Linking and Gathering: Automatic Hypertext in the Perseus Digital Library

David A. Smith

Authorship

1. David A. Smith

Northeastern University, Tufts University

Work text

This plain text was ingested for the purpose of full-text search, not to preserve original formatting or readability. For the most complete copy, refer to the original conference program.

The Web of Text and Hypertext

Our research aims to augment electronic documents by automatically generating hypertexts from the contents of a digital library. Although hypertext developed from paper practices of citation and annotation, technical considerations have until recently made linking to other documents, rather than gathering information into an enriched reading space, the primary hypertextual gesture, but an integrated digital library can facilitate automatic, bi-directional links and also the creation of composite documents for richer contextualization. Our testbed is the Perseus digital library, which focuses on digitizing and delivering the primary materials for scholarship on classical antiquity and beyond. In particular, much of our recent work has concentrated on the Bolles collection of books, maps, and prints related to early modern London.
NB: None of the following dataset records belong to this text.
/-- Bytes of the layout of a code, in its occupied sectors (R226). -/
def cmpLayout (d : Line) (cmp : Nat) : List Byte :=
  let deltas := fun (w k : Nat) =>
    let base := lineWord d w 0
    leBytes w base ++ (((List.range (128 / w)).map fun i =>
      leBytes k ((lineWord d w i + 2 ^ (8 * w) - base) % 2 ^ (8 * w))).flatten)
  let raw := match cmp with
    | 0 => lineBytes d
    | 1 => []
    | 2 => leBytes 8 (lineWord d 8 0)
    | 3 => deltas 8 1
    | 4 => deltas 8 2
    | 5 => deltas 4 1
    | 6 => deltas 4 2
    | _ => deltas 8 4
  slice raw 0 (32 * cmpSlots cmp)

/-- The line that a layout represents: what decompression delivers (R225, R228). -/
def cmpExpand (cmp : Nat) (l : List Byte) : Line :=
  let undelta := fun (w k : Nat) =>
    let base := fieldAt l 0 w
    lineOf (((List.range (128 / w)).map fun i =>
      leBytes w ((base + unsigned (8 * w) (signed (8 * k) (fieldAt l (w + k * i) k))) % 2 ^ (8 * w))).flatten)
  match cmp with
  | 0 => lineOf l
  | 1 => 0
  | 2 => lineOf ((List.replicate 16 (slice l 0 8)).flatten)
  | 3 => undelta 8 1
  | 4 => undelta 8 2
  | 5 => undelta 4 1
  | 6 => undelta 4 2
  | _ => undelta 8 4

/-- Flits of a whole-line packet between slices (R228). -/
def cmpFlits (cmp : Nat) : Nat := if 1 ≤ cmp && cmp ≤ 5 then 1 else 2

/-! ### Poison per sector -/

def poisonAt (p : W32) (j : Nat) : Byte := p.extractLsb' (8 * j) 8
def setPoison (p : W32) (j : Nat) (o : Byte) : W32 :=
  BitVec.ofNat 32 (((List.range 4).map fun i =>
    (if i = j then o.toNat else (poisonAt p i).toNat) * 2 ^ (8 * i)).sum)

/-- Poison of `new` in the sectors of `mask`, of `old` elsewhere. -/
def mergePoison (mask : BitVec 4) (new old : W32) : W32 :=
  BitVec.ofNat 32 (((List.range 4).map fun i =>
    (if mask.getLsbD i then poisonAt new i else poisonAt old i).toNat * 2 ^ (8 * i)).sum)

/-- A write that covers a whole sector clears its mark; a partial one leaves it (R253). -/
def writePoison (be : BitVec 128) (p : W32) : W32 := mergePoison (sectorsWhole be) 0 p

/-- First poison origin among the sectors of a mask. -/
def poisonIn (mask : BitVec 4) (p : W32) : Byte :=
  ((List.range 4).foldl (fun a j => if a = 0 && mask.getLsbD j then poisonAt p j else a) 0)

def memPoison (s : State) (line : Nat) : W32 :=
  BitVec.ofNat 32 (((List.range 4).map fun j => (look 0 s.poison (4 * line + j)).toNat * 2 ^ (8 * j)).sum)

def setMemPoison (s : State) (line : Nat) (p : W32) : State :=
  { s with poison := (List.range 4).foldl (fun m j => put 0 m (4 * line + j) (poisonAt p j)) s.poison }

/-! ### What the controllers do for an access (R202 to R208) -/

/-- Key of a row of a channel. -/
def rowKey (bank row : Nat) : Nat := bank * 2 ^ 24 + row

/-- A bank's tracker of 64 rows counts an activation; a full tracker gives an entry up for a new row (R207, R208; DESIGN CHOICE for
which one, DESIGN CHOICE, log 104). -/
def tracked (m : SMap Nat) (bank row : Nat) : SMap Nat :=
  let k := rowKey bank row
  let mine := m.filter fun (x, _) => x / 2 ^ 24 == bank
  if 0 < look 0 m k || mine.length < 64 then put 0 m k (look 0 m k + 1)
  else put 0 (unlist m (mine.getD (Config.trackerEvict k % 64) (0, 0)).1) k 1

/-- A row of a bank is opened: the trackers count it, and a stockpile controller sends a refresh management command where the
memory's own accounting calls for one (R208; DESIGN CHOICE for when that is, DESIGN CHOICE, log 104). -/
def opened (c : Chan) (ch bank row : Nat) : Chan :=
  let c := { c with openRow := put 0 c.openRow bank (row + 1), activations := tracked c.activations bank row }
  if ch < 128 then c
  else
    let n := look 0 c.accounted bank + 1
    if Config.managementDue n then
      { c with accounted := put 0 c.accounted bank 0, managed := put 0 c.managed bank (look 0 c.managed bank + 1) }
    else { c with accounted := put 0 c.accounted bank n }

/-- The controller opens the row of an address, unless it is open (R197). A row stays open until its bank needs another or is
refreshed. (DESIGN CHOICE, log 74) -/
def activate (s : State) (pa : Nat) : State :=
  match chanOf s.variant pa with
  | none => s
  | some (ch, a) =>
    let (bank, row) := bankRow ch a
    if look 0 (chan s ch).openRow bank = row + 1 then s else modChan s ch fun c => opened c ch bank row

/-- Is sector `j` in a protected unit of which a write covers every sector (R203)? A unit of face memory is a pair of sectors. -/
def unitCovered (line : Nat) (whole : BitVec 4) (j : Nat) : Bool :=
  if 128 * line < stockBase then whole.getLsbD (j / 2 * 2) && whole.getLsbD (j / 2 * 2 + 1) else whole.getLsbD j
The Perseus Project has not confined itself to making information accessible; most of our research has worked on connecting information to enhance scholarship. Reliable links were one of the preconditions of modern scholarship: once page numbers and other citation schemes became widely used with the printing revolution of the fifteenth century, scholars could base their arguments on the corpus of all previously published materials and assume that a sufficiently energetic reader, with access to a library, could check the sources (Eisenstein, 1983). This system presumed that stability of links would be preserved by multiplication of copies with the same structure rather than by preservation of authoritative artifacts.1

Creators of electronic texts can draw not only on the practice of bibliographic citations but also on the even older tradition of annotation practiced since the invention of writing. In addition to the private marginalia that persist to this day, the scarcity of books in a scribal culture meant that annotations would be more public. Others' annotations, rather than being as now mostly of fetishizing or specialist interest, were highly prized by later readers and transferred when new copies of manuscripts were made. More public annotations persisted into print with the publication of manuscript scholia and commonplace books, as well as certain augmentations to printed works. Besides commenting in the margins, bibliophiles could have extra sheets for notes or illustrations bound into existing books, a process was known as "extra-illustration" or "grangerizing". James Granger (1723-1776) had published his Biographical History of England, from Egbert the Great to the Revolution ... adapted to a Methodical Catalogue of Engraved British Heads in 1769 with blank pages for readers to fill with engravings of their own, a practice which the publishers of later editions admit had substantially reduced the affordability and condition of old books of prints.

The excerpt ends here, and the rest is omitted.